▶ Problem description
Between the line containing "def Mach.deadline (m" and the line containing "m.rgStalls u a" lies a run of lines; give that run again exactly, with both of those lines, and nothing else from the entries below.

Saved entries
^^^^^^^^^^^^^^^^

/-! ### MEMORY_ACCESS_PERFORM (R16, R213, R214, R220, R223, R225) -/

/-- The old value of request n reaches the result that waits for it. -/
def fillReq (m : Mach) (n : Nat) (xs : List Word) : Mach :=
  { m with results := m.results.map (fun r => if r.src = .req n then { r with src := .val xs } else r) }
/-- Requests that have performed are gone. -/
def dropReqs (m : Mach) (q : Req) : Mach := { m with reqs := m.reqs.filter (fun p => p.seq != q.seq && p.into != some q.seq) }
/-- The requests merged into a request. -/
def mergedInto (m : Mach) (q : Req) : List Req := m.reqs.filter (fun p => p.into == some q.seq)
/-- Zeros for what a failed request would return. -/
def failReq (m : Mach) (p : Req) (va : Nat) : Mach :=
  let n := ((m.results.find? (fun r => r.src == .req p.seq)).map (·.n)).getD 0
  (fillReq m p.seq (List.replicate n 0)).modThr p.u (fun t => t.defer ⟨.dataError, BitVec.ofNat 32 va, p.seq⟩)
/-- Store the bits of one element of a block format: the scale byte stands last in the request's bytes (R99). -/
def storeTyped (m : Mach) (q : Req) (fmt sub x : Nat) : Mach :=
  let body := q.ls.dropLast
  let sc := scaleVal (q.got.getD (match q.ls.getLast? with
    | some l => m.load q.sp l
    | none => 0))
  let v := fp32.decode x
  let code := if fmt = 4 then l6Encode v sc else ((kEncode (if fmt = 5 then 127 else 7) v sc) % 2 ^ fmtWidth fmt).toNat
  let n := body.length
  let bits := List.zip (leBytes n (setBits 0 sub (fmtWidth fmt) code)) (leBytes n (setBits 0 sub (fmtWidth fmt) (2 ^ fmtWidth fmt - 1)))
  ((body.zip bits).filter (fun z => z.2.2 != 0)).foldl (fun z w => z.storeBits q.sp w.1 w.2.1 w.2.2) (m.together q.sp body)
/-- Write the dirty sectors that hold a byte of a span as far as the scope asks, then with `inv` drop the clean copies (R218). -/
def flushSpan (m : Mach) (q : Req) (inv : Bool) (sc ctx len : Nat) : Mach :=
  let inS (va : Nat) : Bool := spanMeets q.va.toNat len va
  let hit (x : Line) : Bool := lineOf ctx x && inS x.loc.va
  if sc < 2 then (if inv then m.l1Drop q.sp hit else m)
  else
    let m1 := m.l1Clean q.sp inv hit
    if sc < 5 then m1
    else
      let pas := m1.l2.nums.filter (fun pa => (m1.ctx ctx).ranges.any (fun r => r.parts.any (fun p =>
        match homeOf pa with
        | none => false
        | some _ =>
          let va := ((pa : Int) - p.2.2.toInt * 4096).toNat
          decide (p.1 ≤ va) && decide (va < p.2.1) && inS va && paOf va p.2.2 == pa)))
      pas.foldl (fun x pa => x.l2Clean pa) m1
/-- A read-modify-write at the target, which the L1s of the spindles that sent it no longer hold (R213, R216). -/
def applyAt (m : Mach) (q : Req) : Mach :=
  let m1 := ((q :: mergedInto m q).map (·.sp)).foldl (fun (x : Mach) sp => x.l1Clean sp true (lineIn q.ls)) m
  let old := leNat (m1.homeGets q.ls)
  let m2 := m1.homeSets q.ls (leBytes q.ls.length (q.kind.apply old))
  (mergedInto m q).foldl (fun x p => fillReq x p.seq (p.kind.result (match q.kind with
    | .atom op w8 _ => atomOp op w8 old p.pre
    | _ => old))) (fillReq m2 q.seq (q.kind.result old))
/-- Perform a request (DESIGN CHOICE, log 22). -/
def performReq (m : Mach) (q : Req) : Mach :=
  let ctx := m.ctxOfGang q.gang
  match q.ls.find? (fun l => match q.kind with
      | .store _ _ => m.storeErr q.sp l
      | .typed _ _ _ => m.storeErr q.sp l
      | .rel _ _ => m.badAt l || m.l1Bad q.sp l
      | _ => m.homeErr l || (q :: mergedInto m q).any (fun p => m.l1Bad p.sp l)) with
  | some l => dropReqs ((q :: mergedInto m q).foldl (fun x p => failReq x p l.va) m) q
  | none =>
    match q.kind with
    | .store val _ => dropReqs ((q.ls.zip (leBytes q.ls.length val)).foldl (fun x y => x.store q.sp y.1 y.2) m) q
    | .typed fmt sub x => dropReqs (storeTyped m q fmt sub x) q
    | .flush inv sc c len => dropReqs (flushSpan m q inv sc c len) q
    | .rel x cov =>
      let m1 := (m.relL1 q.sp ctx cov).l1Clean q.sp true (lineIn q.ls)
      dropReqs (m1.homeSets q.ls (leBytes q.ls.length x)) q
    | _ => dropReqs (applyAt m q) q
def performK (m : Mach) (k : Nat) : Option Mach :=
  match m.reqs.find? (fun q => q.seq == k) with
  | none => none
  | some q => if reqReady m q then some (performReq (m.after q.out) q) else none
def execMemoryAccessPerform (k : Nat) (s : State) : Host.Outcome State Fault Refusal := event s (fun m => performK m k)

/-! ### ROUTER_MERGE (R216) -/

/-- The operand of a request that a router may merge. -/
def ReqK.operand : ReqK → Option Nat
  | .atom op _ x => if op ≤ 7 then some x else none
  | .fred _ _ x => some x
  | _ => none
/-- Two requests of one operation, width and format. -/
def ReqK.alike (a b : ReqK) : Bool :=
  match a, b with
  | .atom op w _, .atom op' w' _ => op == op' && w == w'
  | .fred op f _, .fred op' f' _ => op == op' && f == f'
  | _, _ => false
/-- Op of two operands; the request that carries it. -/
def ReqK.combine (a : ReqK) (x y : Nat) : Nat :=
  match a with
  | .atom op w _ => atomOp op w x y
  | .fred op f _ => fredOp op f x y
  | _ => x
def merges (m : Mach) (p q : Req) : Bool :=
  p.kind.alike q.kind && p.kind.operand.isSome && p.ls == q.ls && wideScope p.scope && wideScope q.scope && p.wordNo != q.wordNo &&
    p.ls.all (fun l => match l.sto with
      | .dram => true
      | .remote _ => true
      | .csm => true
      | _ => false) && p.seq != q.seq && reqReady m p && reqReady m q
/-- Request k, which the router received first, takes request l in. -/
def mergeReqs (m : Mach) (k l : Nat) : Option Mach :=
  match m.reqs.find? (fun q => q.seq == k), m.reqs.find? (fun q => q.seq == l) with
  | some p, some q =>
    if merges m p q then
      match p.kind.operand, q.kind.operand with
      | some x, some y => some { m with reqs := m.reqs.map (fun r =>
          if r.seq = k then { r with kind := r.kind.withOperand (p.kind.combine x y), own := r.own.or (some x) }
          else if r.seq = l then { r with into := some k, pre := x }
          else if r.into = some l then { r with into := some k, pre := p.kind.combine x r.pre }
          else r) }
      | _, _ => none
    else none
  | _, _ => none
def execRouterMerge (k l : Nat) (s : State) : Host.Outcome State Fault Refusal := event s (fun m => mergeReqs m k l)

^^^^^^^^^^^^^^^^

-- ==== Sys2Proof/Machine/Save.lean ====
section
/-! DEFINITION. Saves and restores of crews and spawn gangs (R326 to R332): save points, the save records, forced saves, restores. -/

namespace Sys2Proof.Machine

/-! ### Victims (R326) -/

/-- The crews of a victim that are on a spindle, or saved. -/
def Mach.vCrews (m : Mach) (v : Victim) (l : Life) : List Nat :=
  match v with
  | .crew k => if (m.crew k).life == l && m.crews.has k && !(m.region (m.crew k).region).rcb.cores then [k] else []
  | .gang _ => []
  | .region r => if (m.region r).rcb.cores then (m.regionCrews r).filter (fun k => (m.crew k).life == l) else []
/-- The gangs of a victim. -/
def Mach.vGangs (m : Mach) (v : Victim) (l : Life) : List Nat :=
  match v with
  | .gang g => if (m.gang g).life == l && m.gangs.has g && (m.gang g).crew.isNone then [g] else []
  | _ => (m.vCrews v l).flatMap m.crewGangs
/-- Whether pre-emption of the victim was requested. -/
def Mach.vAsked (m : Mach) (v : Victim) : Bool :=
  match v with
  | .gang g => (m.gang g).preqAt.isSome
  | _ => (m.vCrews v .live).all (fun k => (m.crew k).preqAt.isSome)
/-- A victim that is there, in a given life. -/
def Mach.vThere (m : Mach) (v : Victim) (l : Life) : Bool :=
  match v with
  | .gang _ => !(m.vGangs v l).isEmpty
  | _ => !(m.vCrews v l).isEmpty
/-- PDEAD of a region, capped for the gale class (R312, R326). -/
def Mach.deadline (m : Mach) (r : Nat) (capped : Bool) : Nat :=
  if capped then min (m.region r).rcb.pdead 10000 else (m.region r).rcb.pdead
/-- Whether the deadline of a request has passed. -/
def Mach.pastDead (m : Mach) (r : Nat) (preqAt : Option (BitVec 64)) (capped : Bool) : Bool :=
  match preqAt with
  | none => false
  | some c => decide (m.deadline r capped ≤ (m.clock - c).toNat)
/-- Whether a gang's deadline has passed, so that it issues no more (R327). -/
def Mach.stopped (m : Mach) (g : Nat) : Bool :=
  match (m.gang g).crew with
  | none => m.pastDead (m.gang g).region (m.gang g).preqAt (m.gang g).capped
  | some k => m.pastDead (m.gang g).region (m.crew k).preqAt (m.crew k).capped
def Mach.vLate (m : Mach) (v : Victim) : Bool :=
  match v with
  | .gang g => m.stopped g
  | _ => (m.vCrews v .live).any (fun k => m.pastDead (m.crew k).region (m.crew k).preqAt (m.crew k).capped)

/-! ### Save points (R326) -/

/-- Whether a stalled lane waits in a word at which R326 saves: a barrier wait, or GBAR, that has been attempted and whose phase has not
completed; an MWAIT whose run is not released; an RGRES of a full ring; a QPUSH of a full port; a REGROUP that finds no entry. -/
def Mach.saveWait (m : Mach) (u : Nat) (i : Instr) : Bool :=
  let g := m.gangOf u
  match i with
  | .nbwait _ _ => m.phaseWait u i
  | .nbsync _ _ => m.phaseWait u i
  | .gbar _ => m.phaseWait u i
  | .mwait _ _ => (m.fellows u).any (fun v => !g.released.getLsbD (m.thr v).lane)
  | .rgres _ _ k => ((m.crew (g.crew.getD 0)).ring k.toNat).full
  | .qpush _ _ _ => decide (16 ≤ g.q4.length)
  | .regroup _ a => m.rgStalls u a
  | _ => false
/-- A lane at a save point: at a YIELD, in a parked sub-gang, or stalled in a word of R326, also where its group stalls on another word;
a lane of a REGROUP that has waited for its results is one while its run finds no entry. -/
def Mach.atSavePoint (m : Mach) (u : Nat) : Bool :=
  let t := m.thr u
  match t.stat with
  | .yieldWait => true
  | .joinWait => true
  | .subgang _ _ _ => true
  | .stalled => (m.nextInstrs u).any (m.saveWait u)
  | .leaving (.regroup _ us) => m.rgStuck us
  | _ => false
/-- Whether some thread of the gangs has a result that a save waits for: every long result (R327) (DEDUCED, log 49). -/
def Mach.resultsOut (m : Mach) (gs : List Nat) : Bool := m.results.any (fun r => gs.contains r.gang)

^^^^^^^^^^^^^^^^

▶ Response for this exercise
def Mach.deadline (m : Mach) (r : Nat) (capped : Bool) : Nat :=
  if capped then min (m.region r).rcb.pdead 10000 else (m.region r).rcb.pdead
/-- Whether the deadline of a request has passed. -/
def Mach.pastDead (m : Mach) (r : Nat) (preqAt : Option (BitVec 64)) (capped : Bool) : Bool :=
  match preqAt with
  | none => false
  | some c => decide (m.deadline r capped ≤ (m.clock - c).toNat)
/-- Whether a gang's deadline has passed, so that it issues no more (R327). -/
def Mach.stopped (m : Mach) (g : Nat) : Bool :=
  match (m.gang g).crew with
  | none => m.pastDead (m.gang g).region (m.gang g).preqAt (m.gang g).capped
  | some k => m.pastDead (m.gang g).region (m.crew k).preqAt (m.crew k).capped
def Mach.vLate (m : Mach) (v : Victim) : Bool :=
  match v with
  | .gang g => m.stopped g
  | _ => (m.vCrews v .live).any (fun k => m.pastDead (m.crew k).region (m.crew k).preqAt (m.crew k).capped)

/-! ### Save points (R326) -/

/-- Whether a stalled lane waits in a word at which R326 saves: a barrier wait, or GBAR, that has been attempted and whose phase has not
completed; an MWAIT whose run is not released; an RGRES of a full ring; a QPUSH of a full port; a REGROUP that finds no entry. -/
def Mach.saveWait (m : Mach) (u : Nat) (i : Instr) : Bool :=
  let g := m.gangOf u
  match i with
  | .nbwait _ _ => m.phaseWait u i
  | .nbsync _ _ => m.phaseWait u i
  | .gbar _ => m.phaseWait u i
  | .mwait _ _ => (m.fellows u).any (fun v => !g.released.getLsbD (m.thr v).lane)
  | .rgres _ _ k => ((m.crew (g.crew.getD 0)).ring k.toNat).full
  | .qpush _ _ _ => decide (16 ≤ g.q4.length)
  | .regroup _ a => m.rgStalls u a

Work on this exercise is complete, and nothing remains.